# Electrostatic energy

### Energy of a system of charges

If one has two point charges $q_i$ and $q_j$, the potential energy of this pair is

$U_{ij} = \frac1{4\pi\epsilon_0} \frac{q_i q_j}{r_{ij}}$

where $r_{ij}$ is the distance between the two charges.

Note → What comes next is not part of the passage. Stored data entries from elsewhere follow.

-- ==== Sys2Proof/Machine/Push.lean ====
section
/-! DEFINITION. Pushes to MEQ, CHQ and TKQ (03 R65, R66; 10 R248; 11 R257 to R261, R274), and where a scalar result goes (03 R62, 09 R203). -/

namespace Sys2Proof.Machine

/-! ### Scratchpad operands (11 R260) -/

def padBase (p : Word × Word) : Nat := fld p.1.toNat 0 21
def padRot (p : Word × Word) : Nat := fld p.2.toNat 32 3
def padTile (p : Word × Word) : Nat := fld p.2.toNat 16 16
def padRow (p : Word × Word) : Nat := fld p.2.toNat 0 16

/-- The offset of byte p of k-step q of stored row i. -/
def padOffset (w : Word × Word) (kb i q p : Nat) : Nat :=
  let row := padRow w
  let kpt := 128 * row / kb
  let p' := q % kpt * kb + p
  padBase w + q / kpt * 128 * padTile w + i * 128 * row + (p' / 128 + padRot w * i) % row * 128 + p' % 128

/-- The greatest offset of an operand: the last byte of each line it touches is looked at. -/
def padGreatest (w : Word × Word) (kb rows steps : Nat) : Nat :=
  (List.range rows).foldl (fun m i => (List.range steps).foldl (fun m q =>
    let kpt := 128 * padRow w / kb
    let first := q % kpt * kb
    let last := first + kb - 1
    let turn := if first / 128 = last / 128 then kb - 1 else 127 - first % 128
    max m (max (padOffset w kb i q turn) (padOffset w kb i q (kb - 1)))) m) 0

/-- What makes a scratchpad pair break R260. -/
def padBreaks (w : Word × Word) (kb rows steps : Nat) : Bool :=
  fld w.1.toNat 21 43 != 0 || padBase w % 128 != 0 || fld w.2.toNat 35 29 != 0 || padRow w == 0 || 16384 < padRow w
    || 128 * padRow w % kb != 0 || Config.hedgeBytes ≤ padGreatest w kb rows steps

/-- The checks that need only the double (11 R257 to R259, R261). -/
def cmdBreaks (d : Nat) : Bool :=
  let side := fun (b : Bool) =>
    let f := cmdFmt d b
    5 < f
      || (if cmdPad d b then 0x7E < cmdReg d b
          else cmdSteps d != 1 || cmdRows d b == 128 || !(f == 0 || f == 1 || f == 4 || f == 5) || cmdSparse d
            || 31 < cmdReg d b || cmdReg d b % (cmdRows d b / 2) != 0)
  if cmdKind d = 2 then fld d 36 23 != 0 || fld d 12 23 != 0
  else 2 < cmdKind d || fld d 12 7 != 0 || 8 < cmdPerm d || side false || side true
    || kClass (cmdFmt d false) (cmdSparse d) != kClass (cmdFmt d true) (cmdSparse d)
    || (cmdSparse d && (1 < cmdFmt d false || 1 < cmdFmt d true || !cmdPad d false || !cmdPad d true))

/-- The first register of a command outside the thread's window. -/
def cmdWindow (x : Ctx) (d : Nat) : Option Nat :=
  (cmdUses d).findSome? fun u =>
    match u.mains.find? fun n => x.mainSize ≤ n with
    | some n => some n
    | none => u.vecs.find? fun n => x.vecSize ≤ n

/-- An engine operation entered in MEQ, with a fresh id (11 R255). -/
def State.pushOp (s : State) (c slot : Nat) (op : EngOp) : State :=
  let h := hedgeKey c
  let x := s.ctx c slot
  let op := { op with id := (s.hedge h).nextOp, core := c, slot := slot, asid := x.asid, cls := x.cls,
                      redun := bit x.tstat 1, t0 := x.pt, tc := x.pt }
  let s := s.modHedge h fun y => { y with nextOp := y.nextOp + 1 }
  (s.modCore c fun k => { k with q := { k.q with meq := k.q.meq ++ [{ op with since := s.now }] } }).post (.engineCandidateStart h)

/-- A w register named by an operation: its index vector copied at issue, or the fault or wait it gives (03 R70, R71). -/
def State.permOf (s : State) (c sel : Nat) : Except Act (List Nat) :=
  if sel = 0 then .ok []
  else
    let w := Tab.getD (s.core c).regs.w (sel - 1) {}
    if w.loading then .error (.hold (.loading (sel - 1)) s)
    else if !w.valid then .error (.fault fcPermInvalid (sel - 1) false)
    else .ok (w.idx.take w.n)

/-- A push to MEQ: a matrix command (11 R261). The registers it names must lie in the window (07 R171 rank 3) before R257's
checks count. -/
def State.pushMatrix (s : State) (c slot : Nat) (v : Word) : Act :=
  let d := v.toNat
  let x := s.ctx c slot
  let owner := x.asid == (s.core c).csr.shasid
  if x.phase = 2 then .next s
  else if cmdKind d < 2 && cmdPerm d != 0 && cmdPerm d < 9 && !owner then .fault fcPrivilege 0 false
  else match cmdWindow x d with
    | some n => .fault fcWindow n false
    | none =>
      if cmdBreaks d then .fault fcOperand d false
      else if cmdKind d = 2 then
        if !(s.core c).q.hasRoom 0 then .hold (.room 0) s
        else
          let id := (s.hedge (hedgeKey c)).nextOp
          .next ((s.pushOp c slot { kind := .zero, d0 := v, tile := cmdTile d }).modCtx c slot fun x => { x with cmds := x.cmds ++ [id] })
      else
        let pair := fun (b : Bool) (s : State) =>
          if cmdPad d b then
            let (l, s) := s.readMains c slot (cmdReg d b) 2
            ((l[0]?.getD 0, l[1]?.getD 0), s)
          else ((0, 0), s)
        let (pa, s) := pair false s
        let (pb, s) := pair true s
        let bad := fun (b : Bool) (w : Word × Word) =>
          cmdPad d b && padBreaks w (kBytes (cmdFmt d b) (cmdSparse d) b) (cmdRows d b) (cmdSteps d)
        let w := Tab.getD (s.core c).regs.w (cmdPerm d - 1) {}
        if bad false pa || bad true pb then .fault fcOperand d false
        else if cmdPerm d != 0 && w.valid && !w.loading && cmdRows d false % w.n != 0 then .fault fcOperand d false
        else match s.permOf c (cmdPerm d) with
          | .error a => a
          | .ok perm =>
            if !(s.core c).q.hasRoom 0 then .hold (.room 0) s
            else
              let id := (s.hedge (hedgeKey c)).nextOp
              let kind := if cmdKind d = 0 then OpKind.mma else OpKind.mmac
              let s := s.pushOp c slot { kind := kind, d0 := v, tile := cmdTile d, aPair := pa, bPair := pb, perm := perm }
              let s := s.modCtx c slot fun x => { x with cmds := x.cmds ++ [id] }
              if cmdPad d false && cmdPad d true then .next s
              else .hold .engine (s.modCtx c slot fun x => { x with phase := 1 })

/-- A vector operand of a command copied to the engine's staging; its thread rejoins the rotation (11 R259). -/
def State.stageOp (s : State) (op : EngOp) : EngOp × State :=
  let d := op.d0.toNat
  let multiplies := op.kind == .mma || op.kind == .mmac
  if !multiplies || op.task.isSome || op.staged then (op, s)
  else
    let k := s.core op.core
    let x := k.ctx op.slot
    let regs := fun (b : Bool) => if cmdPad d b then [] else
      (List.range (cmdRows d b / 2)).map fun i => Tab.getD k.vfile (x.win.vecBase + cmdReg d b + i) 0
    let op := { op with aRegs := regs false, bRegs := regs true, staged := true }
    (op, if cmdPad d false && cmdPad d true then s else s.modCtx op.core op.slot fun x =>
      if x.status == .parked .engine then { x with phase := 2, status := .ready } else x)

/-- A command of a saved context that still waits in MEQ is staged at once (13 R313). -/
def State.stageWaiting (s : State) (c slot : Nat) : State :=
  (s.core c).q.meq.foldl (fun s o =>
    if o.slot = slot && !o.staged then
      let (p, s) := s.stageOp o
      s.modCore c fun k => { k with q := { k.q with meq := k.q.meq.map fun e => if e.id == o.id then p else e } }
    else s) s

/-- A push to CHQ (10 R248). -/
def State.pushChain (s : State) (c slot : Nat) (v : Word) : Act :=
  if !(s.core c).q.hasRoom 3 then .hold (.room 3) s
  else
    let x := s.ctx c slot
    let id := (s.hedge (hedgeKey c)).nextOp
    let s := s.modHedge (hedgeKey c) fun y => { y with nextOp := y.nextOp + 1 }
    let s := s.modCtx c slot fun x => { x with cmds := x.cmds ++ [id] }
    let e : ChainReq := { id := id, addr := v.toNat, asid := x.asid, cls := x.cls, t0 := x.pt, slot := slot }
    .next ((s.modCore c fun k => { k with q := { k.q with chq := k.q.chq ++ [e] } }).post (.chainCommandAccept c))

/-- A push to TKQ (11 R274). -/
def State.pushTask (s : State) (c slot : Nat) (v : Word) : Act :=
  let a := v.toNat
  if 2 ^ 48 ≤ a || a % 64 != 0 then .fault fcOperand a false
  else if !(s.core c).q.hasRoom 6 then .hold (.room 6) s
  else
    let x := s.ctx c slot
    .next ((s.modCore c fun k => { k with q := { k.q with tkq := k.q.tkq ++ [(a, x.asid, x.cls, x.pt)] } }).post (.tkqAccept c))

/-- A result reaches its destination at writeback: a register, a queue, or nowhere; and lc or la by the instruction's
class, unless the instruction pops (03 R62; 09 R203). A push follows the thread's accesses (10 R251; 11 R274; 12 R291). A
command whose push is made, and which waits for its vector operands
to be taken, has given its result. -/
def State.result (s : State) (c slot : Nat) (i : Instr) (o : Operand) (v : Word) : Act :=
  let pushed := o.isQueue && (s.ctx c slot).phase == 2
  let last := fun (t : State) => if popping i || pushed then t else t.modCtx c slot fun x => x.lastResult (isC i) v
  let a := match o with
    | .q n =>
      if !pushed && !(s.ctx c slot).pipe.isEmpty then Act.hold .performed s
      else if n.val = 0 then s.pushMatrix c slot v else if n.val = 3 then s.pushChain c slot v else s.pushTask c slot v
    | o => .next (s.writeOp c slot o v)
  match a with
  | .next t => .next (last t)
  | .park w d t => .park w d (last t)
  | .hold w t => .hold w (if w == .engine then last t else t)
  | a => a

/-- A result given behind another effect of its instruction: where its push must wait, the instruction waits with nothing done,
but a command that waits for its vector operands has been pushed. -/
def Act.orBack (a : Act) (t : State) : Act :=
  match a with
  | .hold w u => .hold w (if w == .engine then u else t)
  | a => a

/-- An act of a thread once its accesses have been performed: an engine's or a unit's own accesses follow them (10 R251; 12 R291). -/
def State.behindPipe (s : State) (c slot : Nat) (a : Act) : Act :=
  if (s.ctx c slot).pipe.isEmpty then a else .hold .performed s

end Sys2Proof.Machine
end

If we have N charge system,

$U = \sum_{all pairs}U_{ij} = \frac12\sum_{i=1}^N\sum_{\substack{j=1 \\ i\neq j}}^N U_{ij} = \frac12\sum_{i=1}^N\sum_{\substack{j=1 \\ i\neq j}}^N \frac{q_i q_j}{4\pi\epsilon_0 r_{ij}}$

If we regroup,

$U = \frac12\sum_{i=1}^N q_i \left( \sum_{j=1}^N \frac{q_j}{4\pi\epsilon_0 r_{ij}}\right) = \frac12\sum_{i=1}^N q_i V_i(\mathbf{r}_i)$

If charges are continuously distributed,

$U = \frac12 \int_{\mathrm{all\_ space}} \rho(\mathbf{r}) V(\mathbf{r}) d\tau$

### Energy of a system of conductors

As charges are all on the surface of a conductor, and its potential is constant,

$U_i = \frac12 V_i \int_{S_i} \sigma_i da_i = \frac12 Q_i V_i$

So, the total energy of the system is

$U = \frac12 \sum_{i=1}^N Q_i V_i$

#### Isolated conductor

$U = \frac12 QV = \frac{Q^2}{2C} = \frac12 CV^2$

for sphere,

$U = \frac12 \frac{Q^2}{r\pi\epsilon_0 a}$

### Energy in terms of Electric field

By replacing $\rho = \epsilon_0 \nabla\cdot\mathbf{E}$

$U = \frac{\epsilon_0}{2} \int V(\nabla\cdot\mathbf{E}) d\tau$

By using $V(\nabla\cdot\mathbf{E}) = -\mathbf{E}\cdot\nabla V + \nabla\cdot(V\mathbf{E}) = \mathbf{E}^2+\nabla\cdot(V\mathbf{E})$

\begin{align} U &= \frac{\epsilon_0}{2}\int\mathbf{E}^2 d\tau + \frac{\epsilon_0}{2}\int\nabla\cdot(V\mathbf{E})d\tau \\ &= \frac{\epsilon_0}{2}\int\mathbf{E}^2 d\tau + \frac{\epsilon_0}{2}\oint_S (V\mathbf{E})\cdot d\mathbf{a} \\ &= \frac{\epsilon_0}{2}\int_{all\_space}\mathbf{E}^2 d\tau \end{align}

As $r \rightarrow \infty$

$V \sim \frac1{r}$ and $|\mathbf{E}| \sim \frac1{r^2}$

This leads to the definition of energy density

$u_e = \frac12 \epsilon_0 \mathbf{E}^2$

### Energy in dielectric

\begin{align} U &= \frac12\int_{allspace}\rho_f V d\tau = \frac12\int V(\nabla\cdot\mathbf{D})d\tau \\ &= \frac12\int\nabla\cdot(V\mathbf{D})d\tau - \frac12\int\mathbf{D}\cdot\nabla Vd\tau \\ &= \frac12\oint_S V\mathbf{D}\cdot d\mathbf{a} + \frac12\int\mathbf{D}\cdot\mathbf{E} d\tau \\ &= \frac12\int\mathbf{D}\cdot\mathbf{E} d\tau \end{align}

This leads to the definition of energy density

$u_e = \frac12\mathbf{D}\cdot\mathbf{E} = \frac12\epsilon\mathbf{E}^2 = \frac12\frac{\mathbf{D}^2}{\epsilon}$
$\mathbf{F} = -\nabla U = -\frac{\partial U}{\partial x}\hat{\mathbf{x}}$